Saved entries:

== Segment start ==

-- ==== Sys2Proof/Certificates/Slice0/Obligations.lean ====
section
/-! DEFINITION. The statements about the machine, for the provers: each docstring names the rules of the manual it formalises. -/
section Statements
open Sys2Proof Sys2Proof.Machine

/-- When the words at the place of a run decode to an instruction (its fields stepped when a REP stands before it), that instruction is
the run's next word. With nothing on the agenda and no access of the current agent to perform first, step is exec of the next word of the
current agent's run, or of the run that the agent starts; before the last word of an array core's run its next group is selected (R212),
and nothing else happens around a word. A turn of the agenda lets its ticks pass and then is exec of the named agent's next word, or of
the named step of the module, or what comes from outside. The agenda and the default order are the model's own (log entry 1). (R43, R44,
R52, R212) -/
def Obligations.StepRunsTheDecodedInstruction : Prop :=
  ∀ (s : State) (i : Instr),
    (∀ (r : Run) (ofs : Nat), r.upc.toNat / 2 ^ 16 = r.start.toNat / 2 ^ 16 → ofs = r.upc.toNat % 2 ^ 16 →
      (r.rep = none → decodeWord (imgWord r.img ofs) (imgWord r.img (ofs + 8)) = .ok i → nextWord r = .instr i) ∧
      (∀ q, r.rep = some q → decodeWord (stepWord q (imgWord r.img ofs)) (imgWord r.img (ofs + 8)) = .ok i → nextWord r = .instr i)) ∧
    (∀ h, s.beforeWord (.lat h) = s) ∧
    (∀ c, ((s.runOf (.arr c)).atLast = false → s.beforeWord (.arr c) = s) ∧ ((s.runOf (.arr c)).atLast = true → s.beforeWord (.arr c) = s.select c)) ∧
    (s.agenda = [] → s.housework s.cur = none → (s.runOf s.cur).on = true → nextWord ((s.beforeWord s.cur).runOf s.cur) = .instr i →
      step s = exec i (s.beforeWord s.cur)) ∧
    (s.agenda = [] → s.housework s.cur = none → (s.runOf s.cur).on = false → ((s.enter s.cur).runOf s.cur).on = true →
      nextWord (((s.enter s.cur).beforeWord s.cur).runOf s.cur) = .instr i → step s = exec i ((s.enter s.cur).beforeWord s.cur)) ∧
    (∀ a n r, s.agenda = ⟨.run a, n⟩ :: r →
      let s1 : State := { ({ s with agenda := r } : State).tick n with cur := a }
      ((s1.runOf a).on = true → nextWord ((s1.beforeWord a).runOf a) = .instr i → step s = exec i (s1.beforeWord a)) ∧
      ((s1.runOf a).on = false → ((s1.enter a).runOf a).on = true → nextWord (((s1.enter a).beforeWord a).runOf a) = .instr i →
        step s = exec i ((s1.enter a).beforeWord a))) ∧
    (∀ n r, s.agenda = ⟨.event i, n⟩ :: r → i.isWord = false → step s = exec i (({ s with agenda := r } : State).tick n)) ∧
    (∀ x n r, s.agenda = ⟨x, n⟩ :: r → (∀ a, x ≠ .run a) → (∀ j, x ≠ .event j) →
      step s = .next ((({ s with agenda := r } : State).tick n).outside x))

== Segment end ==

What you return must match the records exactly, down to the last line.

**TASK ANSWER**
-- ==== Sys2Proof/Certificates/Slice0/Obligations.lean ====
section
/-! DEFINITION. The statements about the machine, for the provers: each docstring names the rules of the manual it formalises. -/
section Statements
open Sys2Proof Sys2Proof.Machine

/-- When the words at the place of a run decode to an instruction (its fields stepped when a REP stands before it), that instruction is
the run's next word. With nothing on the agenda and no access of the current agent to perform first, step is exec of the next word of the
current agent's run, or of the run that the agent starts; before the last word of an array core's run its next group is selected (R212),
and nothing else happens around a word. A turn of the agenda lets its ticks pass and then is exec of the named agent's next word, or of
the named step of the module, or what comes from outside. The agenda and the default order are the model's own (log entry 1). (R43, R44,
R52, R212) -/
def Obligations.StepRunsTheDecodedInstruction : Prop :=
  ∀ (s : State) (i : Instr),
    (∀ (r : Run) (ofs : Nat), r.upc.toNat / 2 ^ 16 = r.start.toNat / 2 ^ 16 → ofs = r.upc.toNat % 2 ^ 16 →
      (r.rep = none → decodeWord (imgWord r.img ofs) (imgWord r.img (ofs + 8)) = .ok i → nextWord r = .instr i) ∧
      (∀ q, r.rep = some q → decodeWord (stepWord q (imgWord r.img ofs)) (imgWord r.img (ofs + 8)) = .ok i → nextWord r = .instr i)) ∧
    (∀ h, s.beforeWord (.lat h) = s) ∧
    (∀ c, ((s.runOf (.arr c)).atLast = false → s.beforeWord (.arr c) = s) ∧ ((s.runOf (.arr c)).atLast = true → s.beforeWord (.arr c) = s.select c)) ∧
    (s.agenda = [] → s.housework s.cur = none → (s.runOf s.cur).on = true → nextWord ((s.beforeWord s.cur).runOf s.cur) = .instr i →
      step s = exec i (s.beforeWord s.cur)) ∧
    (s.agenda = [] → s.housework s.cur = none → (s.runOf s.cur).on = false → ((s.enter s.cur).runOf s.cur).on = true →
      nextWord (((s.enter s.cur).beforeWord s.cur).runOf s.cur) = .instr i → step s = exec i ((s.enter s.cur).beforeWord s.cur)) ∧
    (∀ a n r, s.agenda = ⟨.run a, n⟩ :: r →
      let s1 : State := { ({ s with agenda := r } : State).tick n with cur := a }
      ((s1.runOf a).on = true → nextWord ((s1.beforeWord a).runOf a) = .instr i → step s = exec i (s1.beforeWord a)) ∧
      ((s1.runOf a).on = false → ((s1.enter a).runOf a).on = true → nextWord (((s1.enter a).beforeWord a).runOf a) = .instr i →
        step s = exec i ((s1.enter a).beforeWord a))) ∧
    (∀ n r, s.agenda = ⟨.event i, n⟩ :: r → i.isWord = false → step s = exec i (({ s with agenda := r } : State).tick n)) ∧
    (∀ x n r, s.agenda = ⟨x, n⟩ :: r → (∀ a, x ≠ .run a) → (∀ j, x ≠ .event j) →
      step s = .next ((({ s with agenda := r } : State).tick n).outside x))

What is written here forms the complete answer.